GOAL OF THE EXERCISE
Please copy each line of the data that includes the string "cursor".

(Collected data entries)
*** Block opens ***

/-- When `control(stop=true)` returns (R281, R285): it returned because the worker has ended its run; the
channel is disabled, has no inner gather, does not own the section and is in no waiter list; and `get` is
kept, 0 or `put` as asked. Until then the context holds. -/
def Obligations.StopIsSynchronous : Prop :=
  ∀ (s : State) (h : Nat) (c : Chan) (rest : List Event) (rg fp : Bool),
    s.agenda = .resume h :: rest → (s.ctx h).job = .inControl c rg fp →
    ChannelsLawful s → SectionExclusive s → WaitersCoherent s → StopsPending s →
    if (s.ch c).running = true then step s = .next { s with agenda := rest }
    else ∃ t, step s = .next t ∧ (t.ctx h).job = .idle ∧
      t.out = .reply (.ctx h) .done :: s.out ∧
      (t.ch c).enabled = false ∧ (t.ch c).running = false ∧ (t.ch c).inner = none ∧
      t.owner ≠ some c ∧ (t.ch c).waiter.place = none ∧
      (t.ch c).gather = { (s.ch c).gather with
        get := if rg then (if fp then (s.ch c).gather.put else 0) else (s.ch c).gather.get }

/-- Who writes the outer cursor (R286): the worker's own fetch (plus one) and its RESTART, which it has
fetched at a BOUNDARY from the cursor of the gather it interprets, to that RESTART's target (R265; the shift
is the open parameter of decision D4, assumption log 7), and `control` (to 0 or to `put`); beyond these,
subsystem reset puts it to 0. The other host operations, and `init`, which runs on a channel in its reset
state only (assumption log 16), and stores leave it. -/
def Obligations.OnlyTheseWriteGet : Prop :=
  ∀ (s t : State) (c : Chan), step s = .next t →
    let get := (s.ch c).gather.get
    let get' := (t.ch c).gather.get
    match (nextEvent s).1 with
    | .worker d => get' = get ∨ (d = c ∧ (get' = get + 1 ∨
        ∃ (w : Word) (offset : BitVec 28),
          AtPos c .idle s ∧ stopped (s.ch c) (currentGather c s) = .go ∧
          s.mem.readWord (currentGather c s).wordIndex = some w ∧ decodeWord w = .restart offset ∧
          get' = offset.setWidth 30 <<< s.cfg.restartShift))
    | .host _ (.control d _ true fp) =>
      get' = get ∨ (d = c.val ∧ get' = if fp then (s.ch c).gather.put else 0)
    | .host _ .subsystemReset => get' = 0
    | .resume h => get' = get ∨ ∃ fp, (s.ctx h).job = .inControl c true fp ∧
        get' = if fp then (s.ch c).gather.put else 0
    | _ => get' = get

/-! ### Reset -/

/-- The state after subsystem init (10_state.md R44, 70_reset_and_hazards.md R340, R341). Only the counters
and Disabled are the source's; the rest is the spec's decision D26. -/
def Obligations.ResetValues : Prop :=
  (∀ i, State.reset.sp i = ⟨0, 0, [], [], []⟩) ∧ (∀ j, State.reset.base j = 0) ∧
  (∀ k, State.reset.ml k = ⟨false, false, 0⟩) ∧
  (∀ p, State.reset.dest p = 0 ∧ State.reset.pending p = 0 ∧ State.reset.line p = false) ∧
  (∀ c, (State.reset.ch c).gather = ⟨0, 0, 0, false⟩ ∧ (State.reset.ch c).endPtr = 0 ∧
    (State.reset.ch c).enabled = false ∧ (State.reset.ch c).running = false ∧
    (State.reset.ch c).start = false ∧ (State.reset.ch c).stopped = true ∧
    (State.reset.ch c).cur = none ∧ (State.reset.ch c).inner = none ∧
    (State.reset.ch c).pos = .idle ∧ (State.reset.ch c).fault = none ∧
    (State.reset.ch c).waiter = ⟨0, none, false, none⟩ ∧ (State.reset.ch c).fifo.empty = true ∧
    (State.reset.ch c).state = .disabled) ∧
  State.reset.registry = [] ∧ State.reset.owner = none ∧ State.reset.diag = ⟨0, 0⟩ ∧
  ∀ i, thresholdCrossed i State.reset = true

/-- Subsystem reset (70 R340 (b), R342, R343, decision D26; the memory, the configuration and the host
stay, and no callback is made, assumption log 20, DESIGN CHOICE): with no host context held, every element of
the block but the registry takes its reset value; with one held it is refused. That a context counts as held
until its operation has returned is assumption log 33 (DESIGN CHOICE), and that a FIFO's storage, which the
rules leave unspecified, becomes 0 is assumption log 12 (DESIGN CHOICE). -/
def Obligations.SubsystemResetClears : Prop :=
  ∀ (s : State) (h : Nat) (rest : List Event), Issued h .subsystemReset rest s →
    if ∃ e ∈ s.hosts, e.2.job ≠ .idle then step s = .refused .resetDuringHold
    else step s = .next { s with
      agenda := rest
      chs := State.reset.chs
      sps := State.reset.sps
      bases := State.reset.bases
      mls := State.reset.mls
      irq := State.reset.irq
      owner := none
      diag := ⟨0, 0⟩
      out := .reply (.ctx h) .done :: s.out }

*** Block closes ***

RESPONSE AREA
/-- Who writes the outer cursor (R286): the worker's own fetch (plus one) and its RESTART, which it has
fetched at a BOUNDARY from the cursor of the gather it interprets, to that RESTART's target (R265; the shift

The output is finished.